Ma a Pola, Faustina non arrivò mai, perché venne uccisa a colpi di scure. Leonarda trascinò il corpo della donna in uno stanzino e lo sezionò in nove parti, raccogliendo in un catino il sangue che fece seccare e poi macinò aggiungendolo agli ingredienti per dei biscotti che fece assaggiare alle amiche in visita e ai familiari, incluso il figlio Giuseppe. Il resto del corpo venne sciolto nella soda caustica che bolliva in pentola sin da prima dell’arrivo della vittima. Sciolta la donna, scaricò il fluido viscoso in un pozzo.

Nel suo memoriale, scrisse:
«Gettai i pezzi nella pentola, aggiunsi sette chilogrammi di soda caustica, che avevo comperato per fare il sapone, e rimescolai il tutto finché il corpo sezionato si sciolse in una poltiglia scura e vischiosa con la quale riempii alcuni secchi che vuotai in un vicino pozzo nero.

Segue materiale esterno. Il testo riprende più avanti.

-- ==== Sys2Proof/Laws/PerInstr.lean ====
section
/-! SUPPORT. What holds of every command's word, one lemma per command. -/

namespace Sys2Proof.Laws

/-- The command is well formed, and its word is a command word: RSVD 0, OP from 1 to 4, four bytes, read back as the command
(30_encoding R70 to R74). -/
def CommandWord.Statement (i : Instr) : Prop :=
  i.wf = true ∧ commandWordWf (encode i) = true ∧ rsvdField (encode i) = 0 ∧
  1 ≤ (opcode i).toNat ∧ (opcode i).toNat ≤ 4 ∧ opField (encode i) = opcode i ∧
  (encodeBytes i).length = 4 ∧ decodeWord (encode i) = .ok i

theorem CommandWord.grey : CommandWord.Statement .grey := by
  unfold CommandWord.Statement
  decide

theorem CommandWord.hsv : CommandWord.Statement .hsv := by
  unfold CommandWord.Statement
  decide

theorem CommandWord.emboss : CommandWord.Statement .emboss := by
  unfold CommandWord.Statement
  decide

theorem CommandWord.blur : CommandWord.Statement .blur := by
  unfold CommandWord.Statement
  decide

end Sys2Proof.Laws
end

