/-- EveryStepKeepsTheInvariant, EveryStepKeepsTheParameters. -/
theorem test_meets_invariant_step : (pairRunning .hsv).Inv ∧ ∃ t, step (pairRunning .hsv) = .next t :=
  ⟨pairRunning_inv .hsv, _, rfl⟩

/-- MemoryChangesOnlyByStoreOrEndOfCommand: a store and a completion that change a byte. -/
theorem test_meets_memory_changes :
    sees (fun t => readByte t.mem 0x2003) (step { pair with inputs := [.host (.st32 0x2000 0xAB000000)] }) = some 0xAB ∧
    readByte pair.mem 0x2003 = 0 ∧
    sees (fun t => readByte t.mem 0x1000) (step (pairRunning .emboss)) = some 128 ∧
    readByte (pairRunning .emboss).mem 0x1000 = 1 := by decide

/-- OnlyCompletionOrResetEndsACommand: a host read, the completion, a reset. -/
theorem test_meets_command_end :
    sees State.isBusy (step { pairRunning .grey with inputs := [.host (.rd 0x04 4)] }) = some true ∧
    sees State.isBusy (step (pairRunning .grey)) = some false ∧
    sees State.isBusy (step { pairRunning .grey with inputs := [.reset] }) = some false := by decide

/-- IdleEngineStays. -/
theorem test_meets_idle : pair.phase = .idle ∧ pair.inputs = [] := by decide

/-- Not coherent: the first word holds a store not yet written back, the second a result the host has not invalidated. -/
def stale : State :=
  { pair with
    params := { pair.params with memCoherent := false }
    hostStores := [⟨0x1000, 4⟩]
    engineWrites := [⟨0x1004, 4⟩] }

/-- IssueIsOneAtomicStep: a failing and a passing code, and a pending store over which a command is accepted. -/
theorem test_meets_issue :
    pair.overDevice = false ∧ pair.validate 1 = .ok ∧ pair.validate 8 = .illegalOp ∧ pair.phase = .idle ∧
    stale.overDevice = false ∧ stale.validate 1 = .ok ∧ stale.phase = .idle ∧ 4 < 4 * stale.pixels ∧
    anyHas stale.hostStores (stale.base.toNat + 3) = true ∧ anyHas stale.hostStores (stale.base.toNat + 4) = false ∧
    sees State.isBusy (step { stale with inputs := [.host (.wr 0x00 4 1)] }) = some true := by decide

/-- IllegalWordIsRejected. -/
theorem test_meets_illegal_step :
    sees State.status (step { pair with inputs := [.host (.wr 0x00 4 0xFFFFFFFF)] }) = some 0x0000000A := by decide

/-- BadBufferIsRejected: each cause alone, at its boundary. -/
theorem test_meets_bad_buffer :
    (({ pair with base := 0 } : State).base = 0) ∧
    ({ pair with base := 0x1001 } : State).base.toNat % 4 ≠ 0 ∧
    ({ pair with len := 3 } : State).len.toNat ≠ ({ pair with len := 3 } : State).pixels ∧
    ({ pair with base := 0xFFFFFFFC } : State).base.toNat + 4 * pair.len.toNat > 4294967296 ∧
    pair.width.toNat > ({ pair.params with maxWidth := 1 } : Params).maxWidth ∧ pair.phase = .idle := by decide
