/-! ### Wounds (R325) -/

/-- One wound to be made: the victim, who caused it directly, where (as a key), its kind and set number, and the die whose
clearing engine makes it (R321); 8 for an engine of another device. -/
structure WoundJob where
  stamp : Nat
  by_ : Nat
  key : Nat
  kind : Nat
  set : Nat
  die : Nat
  deriving DecidableEq, Repr

/-- A wound made where a line is homed. -/
def WoundJob.at_ (stamp by_ key kind set : Nat) : WoundJob := ⟨stamp, by_, key, kind, set, homeDie key⟩

/-- The action that began a cascade, named by its WOUND records (R373). -/
structure Origin where
  x : CtxRef
  bundle : Nat
  cyc : Nat
  stamp : Nat
  deriving DecidableEq, Repr

/-- A context's action as an origin. -/
def State.origin (s : State) (x : CtxRef) : Origin :=
  let c := s.ctx x
  ⟨x, c.pc.toNat, c.cyc.toNat, c.stamp.toNat⟩

/-- The wounds that discarding the version of `v` makes: readers of it and loaders of its set stores (R102, R325). -/
def Store.versionReaders (st : Store) (lid v : Nat) : List WoundJob :=
  (st.leases.filterMap fun l =>
      if l.lid = lid ∧ l.from_.contains v then some (.at_ l.stamp v (l.line * 128) 3 0) else none) ++
    (st.setReads.filterMap fun e =>
      if e.lid = lid ∧ e.producer = v then some (.at_ e.consumer v (e.line * 128) 3 0) else none)

/-- The wounds that a wound or kill of `v` makes (R46, R325): also the consumers with an edge from it. -/
def Store.dependents (st : Store) (lid v : Nat) : List WoundJob :=
  st.versionReaders lid v ++
    (st.edges.filterMap fun e =>
      if e.lid = lid ∧ e.producer = v then some (.at_ e.consumer v (e.line * 128) 4 0) else none)

/-- The version of a reaction that has trapped, with its held adds and log entries, gone (R211). Its read leases, set loads
and channel records stay: a lower stamp may still wound it (R50, R102), and that wound repairs its channels (R46). -/
def Store.dropVersion (st : Store) (lid stamp : Nat) : Store :=
  { st with logs := st.logs.filter fun l => !(decide (l.lid = lid) && decide (l.stamp = stamp)) }

/-- The restart record, with the address of the line (R325). -/
def restartRecord (j : WoundJob) (addr count : Nat) : Nat :=
  j.stamp + j.by_ * 2 ^ 64 + addr % 2 ^ 56 * 2 ^ 128 + j.kind * 2 ^ 184 + min 255 count * 2 ^ 192 + j.set % 16 * 2 ^ 200

/-- The address of a wound's restart record; 0 for capacity (R325). -/
def State.woundAddr (s : State) (lid : Nat) (j : WoundJob) : Nat := if j.kind = 5 then 0 else s.launchAddr lid j.key

/-- The devices that hold versions, read leases or lines of sets of a reaction of this device (R114, R323). -/
def State.awayDevs (s : State) (l : Launch) (stamp : Nat) : List Nat :=
  let mine := ((s.store.effs l.lid stamp).filterMap Eff.line? ++
    (s.store.leases.filter fun q => decide (q.lid = l.lid) && decide (q.stamp = stamp)).map Lease.line).map (· * 128) ++
    (l.away.filter fun a => decide (a.stamp = stamp)).map fun a => a.range.key
  ((mine.filter fun k => decide (keyKind k = Kind.remote.num)).map keyOwner).eraseDups

/-- A lease or version message sent to a device (R114, R392). -/
def State.leaseMsg (s : State) (l : Launch) (dev stamp : Nat) (m : LeaseMsg) : State :=
  ({ s with fabric := { s.fabric with leaseMsgs := s.fabric.leaseMsgs ++ [m] } } : State).sendFlit
    l.core 7 dev 0 l.record.status [] 0 stamp

/-- The devices that hold a discarded version, leases or lines of sets of its reaction told of the discard (R114, R325). -/
def State.tellDiscard (s : State) (lid stamp : Nat) : State :=
  match s.launch? lid with
  | none => s
  | some l =>
    ((s.awayDevs l stamp).foldl (fun s d => s.leaseMsg l d stamp (.discard l.record.status stamp)) s).updLaunch lid fun l =>
      { l with away := l.away.filter fun a => a.stamp != stamp }

/-- The devices that hold something of a reaction that has finished or trapped told so: its sets are released there, and the version
of one that has trapped is gone (R211, R324). -/
def State.tellRelease (s : State) (lid stamp : Nat) (trapped : Bool) : State :=
  match s.launch? lid with
  | none => s
  | some l =>
    let devs := if trapped then s.awayDevs l stamp
      else ((l.away.filter fun a => decide (a.stamp = stamp)).map fun a => keyOwner a.range.key).eraseDups
    devs.foldl (fun s d => s.leaseMsg l d stamp (.release l.record.status stamp trapped)) s

/-- A wound counted by the clearing engine of a die that makes it (R321). -/
def State.countWound (s : State) (die : Nat) : State :=
  s.updDie die fun d => { d with wounds := if d.wounds = BitVec.allOnes 32 then d.wounds else d.wounds + 1#32 }
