/-- Whether the next access of variable latency comes late, by the oracle of State.lateness. -/
def State.takeLate (s : State) : State × Bool :=
  match s.lateness with
  | [] => (s, false)
  | b :: bs => ({ s with lateness := bs }, b)

end Sys2Proof.Machine
end

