-- ==== Sys2Proof/Machine/Mx.lean ====
section
/-!
DEFINITION. The matrix engine (14_matrix R271-R292): the loop state, the tiles and their scoreboard, the eleven trigger
ports, and what a command does when it completes.
-/

namespace Sys2Proof.Machine

/-! ### The loop state (R276, R287, R288) -/

/-- SFMT of a loop state. -/
def mxFmt (w : Word) : Nat := bitsOf w.toNat 4 3
/-- BASE of a loop state. -/
def mxBase (w : Word) : Nat := bitsOf w.toNat 7 11
/-- CUR of a loop state. -/
def mxCur (w : Word) : Nat := bitsOf w.toNat 18 11
/-- PLEN of a loop state. -/
def mxPlen (w : Word) : Nat := bitsOf w.toNat 29 11
/-- REM of a loop state. -/
def mxRem (w : Word) : Nat := bitsOf w.toNat 40 24

/-- A loop state from its fields. -/
def mxWord (p fmt base cur plen rem : Nat) : Word :=
  BitVec.ofNat 64 (p + fmt * 2 ^ 4 + base * 2 ^ 7 + cur * 2 ^ 18 + plen * 2 ^ 29 + rem * 2 ^ 40)

/-- The bits that `mx.loop` writes: all but BASE. -/
def mxLoopMask : Word := mxWord 0xF 7 0 0x7FF 0x7FF 0xFFFFFF
/-- The bits that `mx.off` writes: BASE and CUR. -/
def mxOffMask : Word := mxWord 0 0 0x7FF 0x7FF 0 0
/-- The bits that `mx.step` writes: the predicates, CUR and REM. -/
def mxStepMask : Word := mxWord 0xF 0 0 0x7FF 0 0xFFFFFF

/-- Whether a step is real, and what it and the loop state become (R287): whether REM > 0, and the new word. -/
def mxStepWord (w : Word) : Word :=
  let real := decide (0 < mxRem w)
  let rem := mxRem w - 1
  let cur := mxCur w + slotsPerStep (mxFmt w)
  let edge := real && decide (cur = mxPlen w + 1)
  let p := (if 0 < rem then 1 else 0) + bitsOf w.toNat 0 1 * 2 + bitsOf w.toNat 1 1 * 4 + (if edge then 8 else 0)
  mxWord p 0 0 (if real then (if edge then 0 else cur) else mxCur w) 0 rem

/-! ### Tiles and the scoreboard (R275, R279) -/

/-- The bit of an A tile in a tile mask. -/
def aBit (n : Nat) : Nat := 2 ^ (n % 8)
/-- The bit of an accumulator tile in a tile mask. -/
def cBit (n : Nat) : Nat := 2 ^ (8 + n % 4)

/-- The tiles that a command reads and writes, and whether it is a step (R281). -/
def cmdTiles (port : Nat) (t : Word) : Nat × Nat × Bool :=
  let a := aBit (bitsOf t.toNat 0 3)
  let c := cBit (bitsOf t.toNat 0 2)
  match port with
  | 0x222 => (0, a, false)
  | 0x22A => (0, a, false)
  | 0x223 => (0, c, false)
  | 0x225 => (0, c, false)
  | 0x224 => (c, 0, false)
  | 0x22B => (c, c, false)
  | 0x226 => let d := cBit (bitsOf t.toNat 4 2); (a + d, d, true)
  | _ => (0, 0, false)

/-- Whether a trigger that reads and writes some tiles meets a busy one (R279): it writes a busy tile, or reads one that
a command in flight writes; a step only chains behind earlier steps. -/
def tilesBusy (q : List Cmd) (k rd wr : Nat) (step : Bool) : Bool :=
  (q.filter fun c => decide (c.ctx = k)).any fun c =>
    let m := cmdTiles c.port c.t.word
    !(step && m.2.2) && (decide (wr &&& (m.1 ||| m.2.1) ≠ 0) || decide (rd &&& m.2.1 ≠ 0))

Quanto al sangue del catino, aspettai che si coagulasse, lo feci seccare al forno, lo macinai e lo mescolai con farina, zucchero, cioccolato, latte e uova, oltre a un poco di margarina, e mescolai il tutto. Feci una grande quantità di pasticcini croccanti e li servii alle signore che venivano in visita, ma ne mangiammo anche Giuseppe e io».

Qualche giorno dopo mandò il figlio Giuseppe fino a Pola affinché imbucasse le lettere per farle giungere ai destinatari e vendette gli indumenti della sfortunata donna.

La seconda vittima, Francesca Soavi, era un’insegnante d’asilo e anche lei sognava di andar via da Correggio, ma non sperava nel matrimonio e si sarebbe accontentata di trovare un nuovo impiego altrove. Cosa che Leonarda le promise: un lavoro nel collegio femminile di Piacenza. Francesca accettò con gratitudine.

Il 5 settembre 1940 Francesca raggiunse l’amica per salutarla. Leonarda la convinse a scrivere delle cartoline ai familiari per scusarsi dell’assenza e a spedirle da Correggio, per evitare di far conoscere la sua destinazione, almeno fino a quando non si sarebbe sistemata nella nuova città.

Posata la penna, Leonarda si avventò sulla donna con la sua scure, l’uccise e le rubò i pochi soldi che aveva nella borsa e, con la delega che e aveva firmato prima di morire, si fece carico di vendere tutte le sue cose tenendosi per sé la somma guadagnata. Fu il figlio Giuseppe a recarsi a Piacenza per spedire le lettere della povera Francesca.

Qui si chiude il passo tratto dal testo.